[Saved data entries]
- - - -

-- ==== Sys2Proof/Safety.lean ====
section
/-! DEFINITION. What it means for a state of the part to be sound: the laws of the device the spec
states (R23, R43, R61, R89, R118, R127, R130, R145, R152), the forms it gives the voice's context
and the reporter, and what it says of START and of a disabled string. -/

namespace Sys2Proof.Machine

/-! ## Profiles and settings -/

/-- A glide mode of R140. -/
def GlideMode.valid : GlideMode → Bool
  | .onEstimate => true
  | .periodic interval => [1, 2, 4, 8].contains interval

/-- An association entry of string `n` (R98, R140): another string, at a ratio of 1 to 64. -/
def Association.valid (n : Str) (a : Association) : Bool := a.source != n && within 1 64 a.ratio

/-- No two entries name one source (R98, R142). -/
def distinctSources : List Association → Bool
  | [] => true
  | a :: rest => rest.all (fun b => a.source != b.source) && distinctSources rest

/-- The ranges of R140 and the cross checks of R142, for a profile of string `n`. -/
structure Profile.Valid (n : Str) (p : Profile) : Prop where
  openNote : 12 ≤ p.openNote ∧ p.openNote ≤ 100
  span : 12 ≤ p.span ∧ p.span ≤ 36
  downAllowance : p.downAllowance ≤ 5 ∧ 12 + p.downAllowance ≤ p.openNote
  bendRange : 1 ≤ p.bendRange ∧ p.bendRange ≤ 24 ∧ p.openNote + p.span + p.bendRange ≤ 112
  gainCode : p.gainCode ≤ 7
  bandCode : p.bandCode ≤ 7
  hysteresis : p.hysteresis ≤ 255
  persistence : 1 ≤ p.persistence ∧ p.persistence ≤ 4
  decayStep : 1 ≤ p.decayStep ∧ p.decayStep ≤ 255
  edgeSpanCode : p.edgeSpanCode ≤ 3
  attackGuard : p.attackGuard ≤ 7
  toleranceCode : 1 ≤ p.toleranceCode ∧ p.toleranceCode ≤ 8
  onThreshold : 1 ≤ p.onThreshold ∧ p.onThreshold ≤ 2047
  offThreshold : p.offThreshold ≤ p.onThreshold
  dipMin : p.dipMin < p.dipMax
  dipMax : p.dipMax ≤ 255
  releaseHoldCode : p.releaseHoldCode ≤ 10 ∧ p.dipMax < releaseHold p.releaseHoldCode
  surgeRatio : p.surgeRatio = 0 ∨ (10 ≤ p.surgeRatio ∧ p.surgeRatio ≤ 32)
  surgeWindow : 2 ≤ p.surgeWindow ∧ p.surgeWindow ≤ 16
  surgeRefractory : 4 ≤ p.surgeRefractory ∧ p.surgeRefractory ≤ 255
  velocityWindow : 1 ≤ p.velocityWindow ∧ p.velocityWindow ≤ 16
  velocityReference : 64 ≤ p.velocityReference ∧ p.velocityReference ≤ 2048
  acquisitionLimit : 8 ≤ p.acquisitionLimit ∧ p.acquisitionLimit ≤ 255
    ∧ p.velocityWindow ≤ p.acquisitionLimit
  stepThreshold : 16 ≤ p.stepThreshold ∧ p.stepThreshold ≤ 96
  stepHold : 1 ≤ p.stepHold ∧ p.stepHold ≤ 4
  lostLimit : 4 ≤ p.lostLimit ∧ p.lostLimit ≤ 1023
  associations : p.associations.length ≤ 2 ∧ p.associations.all (Association.valid n) = true
    ∧ distinctSources p.associations = true
  bleedWindow : 1 ≤ p.bleedWindow ∧ p.bleedWindow ≤ 255
  glideMode : p.glideMode.valid = true
  deadband : p.deadband ≤ 15
  slew : p.slew ≤ 255
  retriggerDrop : 1 ≤ p.retriggerDrop ∧ p.retriggerDrop ≤ 63

/-- The ranges of R149. -/
structure Globals.Valid (g : Globals) : Prop where
  dozeIdleCode : g.dozeIdleCode ≤ 15
  wakeThreshold : 1 ≤ g.wakeThreshold ∧ g.wakeThreshold ≤ 2047
  highWater : 8 ≤ g.highWater ∧ g.highWater ≤ 31

/-- Every profile and the global settings satisfy their constraints (R145), and a staged profile
differs from the active one only while it is pending (R140). -/
structure SettingsLaw (s : State) : Prop where
  active : ∀ n, (s.channel n).active.Valid n
  staged : ∀ n, (s.channel n).staged.Valid n
  copied : ∀ n, (s.channel n).pendingFlag = false → (s.channel n).staged = (s.channel n).active
  globals : s.globals.Valid

/-! ## Capture -/

/-- A ring under its limits (R23): at most 16 entries, any two consecutive ones from Pmin to Pmax
apart. -/
def ringLawful (pmin pmax : Nat) (ring : List Stamp) : Prop :=
  ring.length ≤ 16 ∧ ∀ d ∈ intervals ring, pmin ≤ d ∧ d ≤ pmax

/-- The capture unit of a string: its limits are those of the active profile (R21), its ring is lawful
under them (R23), the ring is empty while crossings are set aside (R25), and the age count is 0 while
it is empty (R24). -/
structure Channel.CaptureLaw (c : Channel) : Prop where
  pmin : c.capture.pmin = c.active.pmin
  pmax : c.capture.pmax = c.active.pmax
  ring : ringLawful c.active.pmin c.active.pmax c.capture.ring
  guarded : 0 < c.capture.guard → c.capture.ring = []
  age : c.capture.ring = [] → c.capture.age = 0
  ageBound : c.capture.age ≤ 256

/-- The law of every capture unit. -/
def CaptureLaw (s : State) : Prop := ∀ n, (s.channel n).CaptureLaw

/-- Every sample stamp is a multiple of 128 (R18). -/
def TimebaseLaw (s : State) : Prop := s.timebase.toNat % 128 = 0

- - - -

I'd like an exact copy of the lines above, from the very first one through the line that contains "states (R23, R43, R61, R89, R118, R127, R130, R145, R152), the", with nothing else added.

• ANSWER TO THIS PROBLEM:
-- ==== Sys2Proof/Safety.lean ====
section
/-! DEFINITION. What it means for a state of the part to be sound: the laws of the device the spec
states (R23, R43, R61, R89, R118, R127, R130, R145, R152), the forms it gives the voice's context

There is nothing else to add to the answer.